You need to wait till it merges to master branch and you can get it in the nightly build the next day.

Or if it is too urgent. You can clone it from my fork. Then cd into the local repository and git checkout issue_275. Finally:

  1. "pip install ." OR
  2. "python setup.py install"

Any one of these will do the job :)

On Wed, 12 Jun 2019, 2:31 pm Dr. Fabien Tarrade, notifications@github.com wrote:

@captain-pool https://github.com/captain-pool good idea to disabling for python version <= 2.7.8. I am quite new in this business how can I see in which build this fix was collected ? It is alread in tfds-nightly==1.0.2.dev201906120105 or should I wait in the one from tomorrow ?

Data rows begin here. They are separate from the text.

-- ==== Sys2Proof/Machine/Control.lean ====
section
/-! DEFINITION. The control-transfer instructions (43_control_transfer.md). -/

namespace Sys2Proof.Machine

/-- 0NNN `SYS nnn`: intentionally a no-op (R151). -/
def execSys (_nnn : Addr) (s : State) : Result := .next s.advance

/-- 00EE `RET`: StackUnderflow with one frame present, else the frame below becomes active (R152). -/
def execRet (s : State) : Result :=
  if s.sp = 0 then .next (s.raise .stackUnderflow) else .next s.popFrame

/-- 1NNN `JP nnn` (R153). -/
def execJp (nnn : Addr) (s : State) : Result := .next (s.setPc nnn)

/-- 2NNN `CALL nnn`: StackOverflow with all entries in use, else the caller's frame takes the return address and a new
frame the target (R154). -/
def execCall (nnn : Addr) (s : State) : Result :=
  if s.sp = 15 then .next (s.raise .stackOverflow) else .next (s.advance.pushFrame nnn)

/-- 3XNN `SE Vx, nn` (R155). -/
def execSeB (x : Reg) (nn : Byte) (s : State) : Result := .next (s.skipIf (s.reg x == nn))

/-- 4XNN `SNE Vx, nn` (R156). -/
def execSneB (x : Reg) (nn : Byte) (s : State) : Result := .next (s.skipIf (s.reg x != nn))

/-- 5XY0 `SE Vx, Vy` (R157). -/
def execSeR (x y : Reg) (s : State) : Result := .next (s.skipIf (s.reg x == s.reg y))

/-- 9XY0 `SNE Vx, Vy` (R158). -/
def execSneR (x y : Reg) (s : State) : Result := .next (s.skipIf (s.reg x != s.reg y))

/-- BNNN `JP V0, nnn`: the register is always V0 (R159). -/
def execJpV0 (nnn : Addr) (s : State) : Result := .next (s.setPc (addrPlusByte nnn (s.reg 0)))

end Sys2Proof.Machine
end

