-- ==== Sys2Proof/Machine/Draw.lean ====
section
/-! DEFINITION. The XOR sprite engine and the draw instructions (44_draw.md). -/

namespace Sys2Proof.Machine

/-- The mask of one sprite row: the byte in bits 63:56 rotated right by the offset mod 64, so that what passes column 63
reappears at column 0 of the same row (R167). -/
def rowMask (b : Byte) (px : Byte) : Scanline := ((b.setWidth 64 : Scanline) <<< 56).rotateRight (px.toNat % 64)

/-- The row a sprite starts in: the vertical offset mod 32 (R168). -/
def startRow (py : Byte) : Fin 32 := ⟨py.toNat % 32, Nat.mod_lt _ (by decide)⟩

/-- Sprite rows XORed into successive scan lines from `r`, wrapping after row 31, and whether any lit pixel was hit
(R168). -/
def drawRows (fb : Vector Scanline 32) (px : Byte) (r : Fin 32) : List Byte → Vector Scanline 32 × Bool
  | [] => (fb, false)
  | b :: bs =>
    let below := drawRows (fb.set r.val (fb[r.val] ^^^ rowMask b px)) px (r + 1) bs
    (below.1, (fb[r.val] &&& rowMask b px) != 0#64 || below.2)

/-- `draw(px, py, s)` (R168). -/
def drawSprite (fb : Vector Scanline 32) (px py : Byte) (rows : List Byte) : Vector Scanline 32 × Bool :=
  drawRows fb px (startRow py) rows

/-- 00E0 `CLS`: every pixel off (R166). -/
def execCls (s : State) : Result := .next (s.setFb (Vector.replicate 32 0#64)).advance

/-- DXYN `DRW Vx, Vy, n`: the coordinates are read, the slice is checked, the sprite is drawn, VF takes the collision
flag (R169). -/
def execDrw (x y : Reg) (n : Nibble) (s : State) : Result :=
  match s.mem.slice s.index n.toNat with
  | none => .next (s.raise .outOfBounds)
  | some rows =>
    let drawn := drawSprite s.fb (s.reg x) (s.reg y) rows
    .next ((s.setFb drawn.1).setFlag drawn.2).advance

end Sys2Proof.Machine
end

— You are receiving this because you were mentioned. Reply to this email directly, view it on GitHub https://github.com/tensorflow/datasets/issues/275?email_source=notifications&email_token=ADKYRWIGFM6PNFGMBUSDDZDP2C3N3A5CNFSM4G7G2XT2YY3PNVWWK3TUL52HS4DFVREXG43VMVBW63LNMVXHJKTDN5WW2ZLOORPWSZGODXPXRWQ#issuecomment-501184730, or mute the thread https://github.com/notifications/unsubscribe-auth/ADKYRWMZJQD3SNSY77BWGADP2C3N3ANCNFSM4G7G2XTQ .

tarrade commented 5 years ago

I tested the latested build 1.0.2.dev201906180105 and I confirm that it is working with proxy and CA certificate.

Here my test and setup:

export TFDS_HTTPS_PROXY="http://user:password@ip:port/"
export TFDS_CA_BUNDLE=path/ca_certs

It is working for the following dataset:

dataset = tfds.load(name="colorectal_histology_large", split=tfds.Split.TREST)
dataset = tfds.load(name="colorectal_histology", split=tfds.Split.TRAIN)

I have some crashes when the dataset in is on AWS:

tfds.load(name="fashion_mnist", split=tfds.Split.TRAIN)

requests.exceptions.ConnectionError: HTTPConnectionPool(host='fashion-mnist.s3-website.eu-central-1.amazonaws.com', port=80): Max retries exceeded with url: /train-images-idx3-ubyte.gz (Caused by NewConnectionError('<urllib3.connection.HTTPConnection object at 0x7f22bc27df98>: Failed to establish a new connection: [Errno 110] Connection timed out',))

I don't know what is the issue with AWS. Manually I can dowmload the file. I need to retry later. I am in a conf with a not so great network.

Overall it is working. The questions is on which side is the issue with AWS.

tarrade commented 5 years ago

of course, I need to add both:

export TFDS_HTTPS_PROXY="http://user:password@ip:port/"
export TFDS_HTTP_PROXY="http://user:password@ip:port/"

and then everything is working fine.

All is working perfectly. Thanks @captain-pool . Closing

shm007g commented 2 years ago

Use this

dl_config = tfds.download.DownloadConfig(verify_ssl=False)  # Do this shit, or you get a request error!
examples, metadata = tfds.load('cnn_dailymail', with_info=True,
                               as_supervised=True,
                               download_and_prepare_kwargs={'download_config': dl_config})